Abstract

Motivation

AutoDock is a very popular software package for docking and virtual screening. However, currently it is hard work to visualize more than one result from the virtual screening at a time. To overcome this limitation we have designed JADOPPT, a tool for automatically preparing and processing multiple ligand-protein docked poses obtained from AutoDock. It allows the simultaneous visual assessment and comparison of multiple poses through clustering methods. Moreover, it permits the representation of reference ligands with known binding modes, binding site residues, highly scoring regions for the ligand, and the calculated binding energy of the best ranked results.
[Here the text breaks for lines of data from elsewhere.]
def runTemit (v : View) (s : State) : Res :=
  issueChecked rowTemit v s
    (fun i => if i.ex.isEmpty then [] else
      i.staleCz (i.kStale 4)
      ++ (if i.payA % 16 != 0 || decide (1024 < i.kOf 3) then [Cz.plain 0x03 i.ex] else [])
      ++ (if 16384 < i.kOf 2 then [Cz.plain 0xAF i.ex]
          else i.scratchCz 0x68 [{ lane := i.ex.headD 0, a := i.payA, n := i.kOf 2 }]) ++ i.rendCz)
    (fun i => i.localCheck 0x60 (if i.ex.isEmpty || decide (16384 < i.kOf 2) then [] else [{ lane := i.ex.headD 0, a := i.payA, n := i.kOf 2 }])) fun i =>
    if i.ex.isEmpty then i.commit i.s (i.addToken i.w) i.at_
    else
      match i.s.freeSlot (feOf i.core) with
      | none => i.stall (.retry .slots)
      | some slot =>
        if i.s.owned i.w.ctx i.core true [{ lane := 0, a := i.payA, n := i.kOf 2 }] then i.stall (.retry .copy)
        else if i.kOf 0 % 128 != 0 || i.kOf 1 % 256 != 0 then i.fail (Cz.plain 0x91 i.ex)
        else
          match i.s.readDesc (some i.core) i.w.ctx (i.kOf 0) with
          | (.fault k va, s) => i.readFault s k va
          | (.invalid, s) => { i with s := s }.fail (Cz.plain 0x91 i.ex)
          | (.ok d, s) =>
            match s.readVirt (some i.core) i.w.ctx (i.kOf 1) 256 Access.read with
            | (.error (k, va), s) => i.readFault s k va
            | (.ok b, s) =>
              match lowestCz ((if meshDescOk d then [] else [Cz.plain 0x91 i.ex])
                  ++ (if (meshMember d).scratch < i.kOf 2 then [Cz.plain 0xAF i.ex] else []) ++ rsCz b i.ex) with
              | some c => { i with s := s }.fail c
              | none => i.emit s d (i.kOf 1) (i.kOf 2) (i.kOf 3) slot
def execTemit (f : LongF) (s : State) : Res := runTemit f.view s

/-! ### memit (R433) -/

/-- R423, R433: 0xB2 in a wave that does not render or was not launched from a payload slot. -/
def Iss.meshCz (i : Iss) : List Cz :=
  match (i.s.gang? i.w.gang).bind (·.slot) with
  | some _ => i.rendCz
  | none => [Cz.plain 0xB2 i.ex]

/-- The index of a lane. -/
def Iss.meshC (i : Iss) (l : Nat) : Nat := i.w.operand i.v .i32 [] l i.v.c

def runMemitVert (v : View) (s : State) : Res :=
  issueChecked rowMemitVert v s
    (fun i => i.scratchCz 0x68 (i.recAccs 48) ++ i.badLanes 0xB0 i.recA (fun l => decide (95 < i.meshC l)) ++ i.meshCz)
    (fun i => i.localCheck 0x60 (i.recAccs 48)) fun i =>
    if i.s.owned i.w.ctx i.core true (i.recAccs 48) then i.stall (.retry .copy)
    else
      let m := i.ex.foldl (fun (m : Sparse (List W32)) l =>
        let b := i.s.spRead i.core (i.recA l) 48
        Sparse.set [] m (i.meshC l) ((List.range 12).map fun j => BitVec.ofNat 32 (numAt b (4 * j) 4))) i.w.mesh.verts
      i.commit i.s (i.addToken { i.w with mesh := { i.w.mesh with verts := m } }) i.at_
def execMemitVert (f : LongF) (s : State) : Res := runMemitVert f.view s

/-- One more than the highest number of a list of numbered things. -/
def topOf {α : Type} (l : List (Nat × α)) : Nat := (l.map fun x => x.1 + 1).foldl max 0

/-- R433: whether a primitive names its indices within limits. -/
def primOk (verts idx word : Nat) : Bool :=
  decide (idx ≤ 159) && bits word 25 7 = 0 && (List.range 3).all fun j => decide (bits word (8 * j) 8 < verts)

def runMemitPrim (v : View) (s : State) : Res :=
  issue rowMemitPrim v s
    (fun i => i.badLanes 0xB0 (fun _ => 0) (fun l => !primOk (topOf i.w.mesh.verts) (i.meshC l) (i.lowI l)) ++ i.meshCz) fun i =>
    let m := i.ex.foldl (fun (m : Sparse W32) l => put m (i.meshC l) (BitVec.ofNat 32 (i.lowI l))) i.w.mesh.prims
    i.commit i.s (i.addToken { i.w with mesh := { i.w.mesh with prims := m } }) i.at_
def execMemitPrim (f : LongF) (s : State) : Res := runMemitPrim f.view s
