-- ==== Sys2Proof/Machine/System.lean ====
section
/-!
DEFINITION. The system instructions tret, halt, dbgmk and perfrd (spec/17 R434 to R438).
-/
namespace Sys2Proof.Machine

/-- R434: the wave leaves trap mode with the state of its live record; every token is clear but those of R254. -/
def runTret (v : View) (s : State) : Res :=
  issue rowTret v s (fun i => if i.w.trapMode then [] else [Cz.plain 0x13 i.ex]) fun i =>
    let w := { i.w with cycle := i.w.cycle + max 1 v.ctl.stl.toNat, issued := i.w.issued + 1, stepped := true, skip := false }
    (i.counted i.s w.ctx).reloadWave i.key w fun _ => true
def execTret (f : LongF) (s : State) : Res := runTret f.view s
def execTretShort (f : ShortF) (s : State) : Res := runTret f.view s

/-- Whether a debugger is attached to the wave's context (R259). -/
def Iss.attached (i : Iss) : Bool := (i.s.ctx i.w.ctx).attach

/-- R435: cause 0x00 for the debugger, else 0x14. -/
def runHalt (v : View) (s : State) : Res :=
  issue rowHalt v s (fun i => if i.attached then i.selfCz 0x00 0 else if i.ex.isEmpty then [] else [Cz.plain 0x14 i.ex]) fun i =>
    i.commit i.s i.w i.at_
def execHalt (f : LongF) (s : State) : Res := runHalt f.view s
def execHaltShort (f : ShortF) (s : State) : Res := runHalt f.view s

/-- R436: cause 0x18 where a debugger has set attention; A goes to INFO. -/
def runDbgmk (v : View) (s : State) : Res :=
  issue rowDbgmk v s
    (fun i => if i.attached && (i.s.ctx i.w.ctx).attn then i.selfCz 0x18 (i.w.operand v .i32 [] 0 v.a) else []) fun i =>
    i.commit i.s i.w i.at_
def execDbgmk (f : LongF) (s : State) : Res := runDbgmk f.view s
def execDbgmkShort (f : ShortF) (s : State) : Res := runDbgmk f.view s

/-- R438: a performance counter of a core. -/
def State.perfCtr (s : State) (core j : Nat) : PerfCtr := Sparse.get { cfg := 0, cnt := 0 } (s.core core).perf j

/-- R437: whether a context may read a counter. -/
def PerfCtr.readable (p : PerfCtr) (ctx : Nat) : Bool :=
  bit p.cfg.toNat 63 && (!bit p.cfg.toNat 31 || bits p.cfg.toNat 32 6 = ctx)

def Iss.perfA (i : Iss) : Nat := i.w.operand i.v .i32 [] 0 i.v.a

/-- R437. -/
def aluPerfrd : Alu where
  ta := tI
  tb := tNo
  tc := tNo
  lat := latIs 4
  dom := fun _ => domInt
  sgn := sgnNo
  stale := fun _ => false
  causes := fun i =>
    if i.ex.isEmpty then []
    else if 7 < i.perfA then [Cz.plain 0x03 i.ex]
    else if (i.s.perfCtr i.core i.perfA).readable i.w.ctx then [] else [Cz.plain 0x14 i.ex]
  fn := fun i _ a _ _ => .dword (i.s.perfCtr i.core a).cnt.toNat
def execPerfrd (f : LongF) (s : State) : Res := runAlu aluPerfrd rowPerfrd f.view s
def execPerfrdShort (f : ShortF) (s : State) : Res := runAlu aluPerfrd rowPerfrd f.view s

end Sys2Proof.Machine
end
Availability and Implementation

JADOPPT, supplementary material (Case Studies 1 and 2) and video tutorials are available at http://visualanalytics.land/cgarcia/JADOPPT.html

Supplementary information

Supplementary data are available at Bioinformatics online.

1 Introduction

The discovery of new drugs and chemicals with biological activity through virtual screening is a well-established methodology. Among the extant docking software tools, AutoDock (Morris et al., 1998) is one of the most popular. However, virtual screening campaigns produce a large number of docking poses that require costly visual efforts to determine the quality of the target-ligand interactions. In this context, several tools have been developed for the analysis of the AutoDock docking results, such as AutoDockTools (Morris et al., 2009), BDT (Vaqué et al., 2006), DOVIS (Zhang et al., 2008) and plugin access through PyMOL software (Lill and Danielson, 2011; Seeliger and Groot, 2010). JADOPPT is an alternative tool that allows highly interactive visual analysis, and provides means for refinement of docking studies. It also overcomes the limitations of single molecule analysis by employing a clustering methodological approach and allows comparisons of multiple dockings. Thus, JADOPPT represents a new application with diverse functionalities that is likely to be a valuable contribution in the field of drug discovery.

2 Methods

JADOPPT performs three main tasks. Firstly, it focuses on reducing the dimensionality problem by hierarchically selecting representative poses for each docked molecule. JADOPPT calculates the RMSD between the poses and automatically clusters them. The size of the clusters is determined by the RMSD threshold (default 2.0 Å). The pose with minimum energy within each cluster is selected as its representative. As a result, the dataset size is reduced while the information richness of the chemical sampling is preserved. Two kinds of clustering algorithms are available within JADOPPT: the hierarchical (average, complete and single linkage) and the partitional algorithm (which was called K-RMSD, see Suppl. Material). The clustering results are presented as dendrograms, or box-like views for the K-RMSD (see Fig. 1.1). We have added a graphical interface to the molecular viewer Jmol (Herráez, 2006) for interactive 3D visualization of the poses selected on the dendrogram or box-like views. The interface allows the analysis and comparison of clusters through visual inspection of their representatives by clicking on any rectangle of the box-like visualization (Fig. 1.1), their binding energies, and the change of the automatically selected representatives. Moreover, the binding energies are color coded, (red-green for less to more affinity to the protein). On the other hand, the user can click on the branches in the dendrogram visualization for the analysis of clusters, as well as of individual molecules. Detailed information of the tools is provided in the manual.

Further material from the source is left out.